Olufunmilayo Ogundele and Sachin Yende

 

Critical Care 2010, 14

 

Citation: Strøm T, Martinussen T, Toft P: A protocol of no sedation for critically ill patients receiving mechanical ventilation: a randomized trial. Lancet 2010, 375:475-480.

Background: Standard treatment of critically ill patients undergoing mechanical ventilation is continuous sedation. Daily interruption of sedation has a beneficial effect, and in the general intensive care unit of Odense University Hospital, Denmark, standard practice is a protocol of no sedation. We aimed to establish whether duration of mechanical ventilation could be reduced with a protocol of no sedation versus daily interruption of sedation.
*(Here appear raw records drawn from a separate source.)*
-- ==== Sys2Proof/Machine/Host.lean ====
section
/-! DEFINITION. What the host writes to the registers of queues, contexts, fault rings and the debugger, where the write has a
behaviour of its own (R346 to R350, R390 to R400). -/

namespace Sys2Proof.Machine

/-- Whether the device ignores writes to queue registers and answers nothing of HBM (R446). -/
def State.deaf (s : State) : Bool := s.dev.dstate == .sounding || s.dev.dstate == .safe

/-- Write QDOOR (R346, R348). -/
def State.writeDoor (s : State) (q : Nat) (v : Word) : State :=
  if s.deaf || 1024 ≤ q then s else s.modQueue q fun x => { x with door := v }

/-- QDOOR (R348): the count of records written. -/
def execQdoor (q : Nat) (v : Word) (s : State) : Out' := .next (s.writeDoor q v)

/-- The configuration fields of QCFG other than EN (R347). -/
def Queue.config (x : Queue) (v : Nat) : Queue :=
  { x with kill := testN v 30, prio := fieldN v 27 3, dclass := fieldN v 24 3, replay := fieldN v 20 4, sublog := fieldN v 16 4,
           cpllog := fieldN v 12 4 }

/-- Whether a queue's rings may be enabled (R347). -/
def Queue.ringsOk (x : Queue) : Bool :=
  decide (4 ≤ x.sublog) && decide (4 ≤ x.cpllog) && x.sub.toNat % 64 == 0 && x.cpl.toNat % 32 == 0

/-- What R362 asks of a fallback record beside R354. -/
def Rec.fallbackOk (r : Rec) : Bool := r.grades.isEmpty && decide (r.lrec.boundc.toNat ≤ min r.lrec.ncrew 128 * 24576)

/-- Read a queue's fallback record (R347, R351, R362): none where it is not 64-aligned, cannot be read or is invalid.
(DEDUCED, log 42: safe.) -/
def State.readFallback (s : State) (q : Nat) : Option (State × LRec × ExtRec) :=
  let x := s.queueAt q
  let s' := s.modQueue q fun y => { y with lastDeadline := none }
  if x.fall.toNat % 64 ≠ 0 then none
  else match (s'.rdAt (.queue q) x.ctx .D x.fall.toNat 64).next fun s b => s.rdRecord q b with
  | .ok s r => if r.fallbackOk then some (s.modQueue q fun y => { y with lastDeadline := x.lastDeadline }, r.lrec, r.ext) else none
  | _ => none

/-- Set EN of a queue that is configured, if it may be set (R347).
(DEDUCED, log 42: safe.) -/
def State.enableQueue (s : State) (q : Nat) : State :=
  let x := s.queueAt q
  if !x.ringsOk then s
  else if x.fall = 0 then s.modQueue q fun y => { y with en := true, fallRec := none }
  else match s.readFallback q with
    | some (s, r, e) => s.modQueue q fun y => { y with en := true, fallRec := some (r, e) }
    | none => s

/-- Write QCFG (R346, R347): while EN is 1 a write can only clear it, and what the copy of the fallback record was to run for goes
with the copy. -/
def State.writeQcfg (s : State) (q : Nat) (v : Word) : State :=
  if s.deaf || 1024 ≤ q then s
  else if (s.queueAt q).en then
    (if v.getLsbD 31 then s else (s.dropWaits (.queue q)).modQueue q fun x => { x with en := false, fallRec := none, fallWant := [] })
  else
    let s := s.modQueue q fun x => x.config v.toNat
    if v.getLsbD 31 then s.enableQueue q else s

/-- QCFG_WRITE (R347). -/
def execQcfgWrite (q : Nat) (v : Word) (s : State) : Out' := .next (s.writeQcfg q v)

/-- Retry the held completion entries of a queue (R350): CPLERR clears when an entry is written. -/
def State.retryEntries (s : State) (q : Nat) : State :=
  let x := s.queueAt q
  if x.held.isEmpty then s
  else
    let s := (s.modQueue q fun y => { y with cplerr := false }).flushEntries q x.held
    if x.cplerr && (s.queueAt q).ctail == x.ctail then s.modQueue q fun y => { y with cplerr := true } else s

/-- Write QCHEAD (R350). -/
def State.writeQchead (s : State) (q : Nat) (v : Word) : State :=
  if s.deaf || 1024 ≤ q then s else (s.modQueue q fun x => { x with chead := v }).retryEntries q

/-- QCHEAD (R350). -/
def execQchead (q : Nat) (v : Word) (s : State) : Out' := .next (s.writeQchead q v)

/-- A lane that has waited for pages issues its word again, with what its quad gave it (R259). -/
def Thread.again (x : Thread) (kept : List Word) : Thread :=
  { x with park := if kept.isEmpty then none else some (.retry (.quad kept)) }

/-- What a response does to one lane's park (R375, R392): once every page that the lane waits for is resolved it walks again; a
page that is refused faults XLATE. A lane of a halted crew (`held`) keeps its park until the crew is resumed (R397). -/
def Thread.answered (x : Thread) (held : Bool) (die num page : Nat) (resolved : Bool) : Thread :=
  match x.park with
  | some (.xlate d ws fetch kept) =>
    if d ≠ die ∨ !ws.contains (num, page) then x
    else
      let rest := if resolved then ws.filter (· ≠ (num, page)) else []
      let x := if resolved then x else { x with refused := page :: x.refused }
      if rest.isEmpty && !held then x.again kept else { x with park := some (.xlate d rest fetch kept) }
  | _ => x

/-- Apply one bit of the resolution mask to the waiters of a page (R392). -/
def State.answerPage (s : State) (die num ctx page : Nat) (resolved : Bool) : State :=
  let mine (w : Waiter) : Bool := w.die == die && w.batch == num && w.ctx == ctx && w.page == page
  { s with
    threads := SMap.mapVals (fun t x => if s.ctxIdOf t = ctx then x.answered (s.crewOf t).halted die num page resolved else x) s.threads,
    engineWait := if resolved then s.engineWait.filter fun w => !mine w
      else s.engineWait.map fun w => if mine w then { w with refused := true } else w }

/-- Apply the mask to a batch's entries, from an index on. -/
def State.answerPages (die num mask : Nat) : Nat → List (Nat × Nat × Nat × Nat) → State → State
  | _, [], s => s
  | i, e :: es, s => State.answerPages die num mask (i + 1) es (s.answerPage die num e.2.1 e.1 (testN mask i))

/-- What waits for a page of a batch. -/
def State.waitingOn (s : State) (die num : Nat) : List Who :=
  s.engineWait.filterMap fun w => if w.die = die ∧ w.batch = num then some w.who else none

/-- The enabled window of a number whose home is this device (R427). -/
def State.homeWindow (s : State) (wid : Nat) : Option Window :=
  (SMap.find s.dev.windows fun _ w => w.en && w.wid == wid && w.home == s.dev.fabid).map Prod.snd

/-- Types that a window packet carries (R428). -/
def windowTy (ty : Ty) : Bool :=
  ty == .s32 || ty == .n32 || ty == .s64 || ty == .n64 || ty == .b32 || ty == .b64 || ty == .f32

/-- Apply a window packet that has arrived, as one reduction at its home (R321, R428): it waits where its page is a replayable
miss or the device's state closes HBM (R445), and ends where its address has no translation. The packet carries no FLUSH, and no
rule names one: it is off.
(DESIGN CHOICE, log 105: unsafe.) -/
def State.applyPacket (s : State) (n : Nat) : State :=
  match SMap.get? s.packets n with
  | none => s
  | some p =>
    let ended (s : State) : State := { s with packets := SMap.del s.packets n }.dropWaits (.packet n)
    match s.homeWindow p.wid with
    | none => ended s
    | some w =>
      match s.engineTr (.packet n) 0 w.ctx (w.base.toNat + p.off) .D .atomic with
      | .waits s => s
      | .bad _ => ended s
      | .ok s loc _ _ =>
        let k := tyBytes p.ty
        if !s.mayWrite false loc then s else ended { s with mem := s.mem.writeN loc (bytesOf k (atomicNew false p.op p.ty (s.mem.readLE loc k) p.operand.toNat 0)) }

/-- What has waited for a page goes on: the held entries of a queue are written, and window packets are applied; others read
again when they next act (R350, R428). -/
def State.goOn (s : State) (w : Who) : State :=
  match w with
  | .cpl q => s.retryEntries q
  | .packet n => s.applyPacket n
  | .eop _ | .launch _ | .queue _ => s

/-- Write FRESP (R392). -/
def State.writeFresp (s : State) (die num : Nat) : State :=
  match s.batches.find? fun b => b.die == die && b.num == num && b.written with
  | none => s
  | some b =>
    let ws := s.waitingOn die num
    let s := State.answerPages die num (s.ringAt die).mask.toNat 0 b.entries s
    let s := { s with batches := s.batches.filter fun x => !(x.die == die && x.num == num) }
    ws.foldl State.goOn s

/-- FRESP (R392). -/
def execFresp (die : Nat) (batch : BitVec 16) (s : State) : Out' := .next (s.writeFresp die batch.toNat)

/-- Write FRHEAD (R392): a batch that waited for room may be written now. -/
def State.writeFrhead (s : State) (die : Nat) (v : Word) : State :=
  if 4 ≤ die then s
  else (s.modRing die fun r => { r with head := v }).writeBatches die s.batches

/-- FRHEAD (R392). -/
def execFrhead (die : Nat) (v : Word) (s : State) : Out' := .next (s.writeFrhead die v)

/-- Whether a translation buffer entry lies in an invalidated range (R390). -/
def invalidated (ctx size : Nat) (va : DWord) (e : Nat × Nat × Nat × Nat × DWord) : Bool :=
  let bits := match size with
    | 0 => 16
    | 1 => 21
    | _ => 30
  let lo := va.toNat / 2 ^ bits * 2 ^ bits
  e.2.1 == ctx &&
  (size == 3 || (decide (e.2.2.1 * 2 ^ e.2.2.2.1 < lo + 2 ^ bits) && decide (lo < (e.2.2.1 + 1) * 2 ^ e.2.2.2.1)))

/-- Write INVCTL (R390): the range's entries go, the context's accesses on their way are performed, and DONE is set. -/
def State.writeInvctl (s : State) (ctx : Nat) (v : Word) : State :=
  if 4096 ≤ ctx then s
  else
    let c := s.ctxAt ctx
    let size := fieldN v.toNat 0 2
    let s := s.modCtx ctx fun x => { x with invSize := size }
    if !v.getLsbD 30 || !c.invDone then s
    else
      let s := { s with tlb := s.tlb.filter fun e => !invalidated ctx size c.invva e }
      s.drain fun _ l => (s.launchAt l).ctx == ctx

/-- TLB_INVALIDATE (R390). -/
def execTlbInvalidate (ctx : Nat) (v : Word) (s : State) : Out' := .next (s.writeInvctl ctx v)

/-- Whether a context's settings let it exist (R391). -/
def State.ctxOk (s : State) (ctx : Nat) : Bool :=
  let c := s.ctxAt ctx
  let used := sumList ((s.ctxs.filter fun kv => kv.2.exists_ && kv.1 != ctx).map fun kv => kv.2.cquota.toNat)
  (c.featc &&& ~~~ s.devFeat) == 0 && decide (used + c.cquota.toNat ≤ 4096) && c.ptroot.toNat % 65536 == 0 &&
  c.localBase.toNat % 65536 == 0 && c.localStride.toNat % 65536 == 0 && c.wdog != 0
Methods: Of 428 patients assessed for eligibility, we enrolled 140 critically ill adult patients who were undergoing mechanical ventilation and were expected to need ventilation for more than 24 h. Patients were randomly assigned in a 1:1 ratio (unblinded) to receive: no sedation (n = 70 patients); or sedation (20 mg/mL propofol for 48 h, 1 mg/mL midazolam thereafter) with daily interruption until awake (n = 70, control group). Both groups were treated with bolus doses of morphine (2.5 or 5 mg). The primary outcome was the number of days without mechanical ventilation in a 28-day period, and we also recorded the length of stay in the intensive care unit (from admission to 28 days) and in hospital (from admission to 90 days). Analysis was by intention to treat. This study is registered with ClinicalTrials.gov, number NCT00466492.

Findings: 27 patients died or were successfully extubated within 48 h, and, as per our study design, were excluded from the study and statistical analysis. Patients receiving no sedation had significantly more days without ventilation (n = 55; mean 13.8 days, SD 11.0) than did those receiving interrupted sedation (n = 58; mean 9.6 days, SD 10.0; mean difference 4.2 days, 95% CI 0.3–8.1; p = 0.0191). No sedation was also associated with a shorter stay in the intensive care unit (HR 1.86, 95% CI 1.05–3.23; p = 0.0316), and, for the first 30 days studied, in hospital (3.57, 1.52–9.09; p = 0.0039), than was interrupted sedation. No difference was recorded in the occurrences of accidental extubations, the need for CT or MRI brain scans, or ventilator-associated pneumonia. Agitated delirium was more frequent in the intervention group than in the control group (n = 11, 20% vs. n = 4, 7%; p = 0.0400).

Interpretation: No sedation of critically ill patients receiving mechanical ventilation is associated with an increase in days without ventilation. A multicentre study is needed to establish whether this effect can be reproduced in other facilities.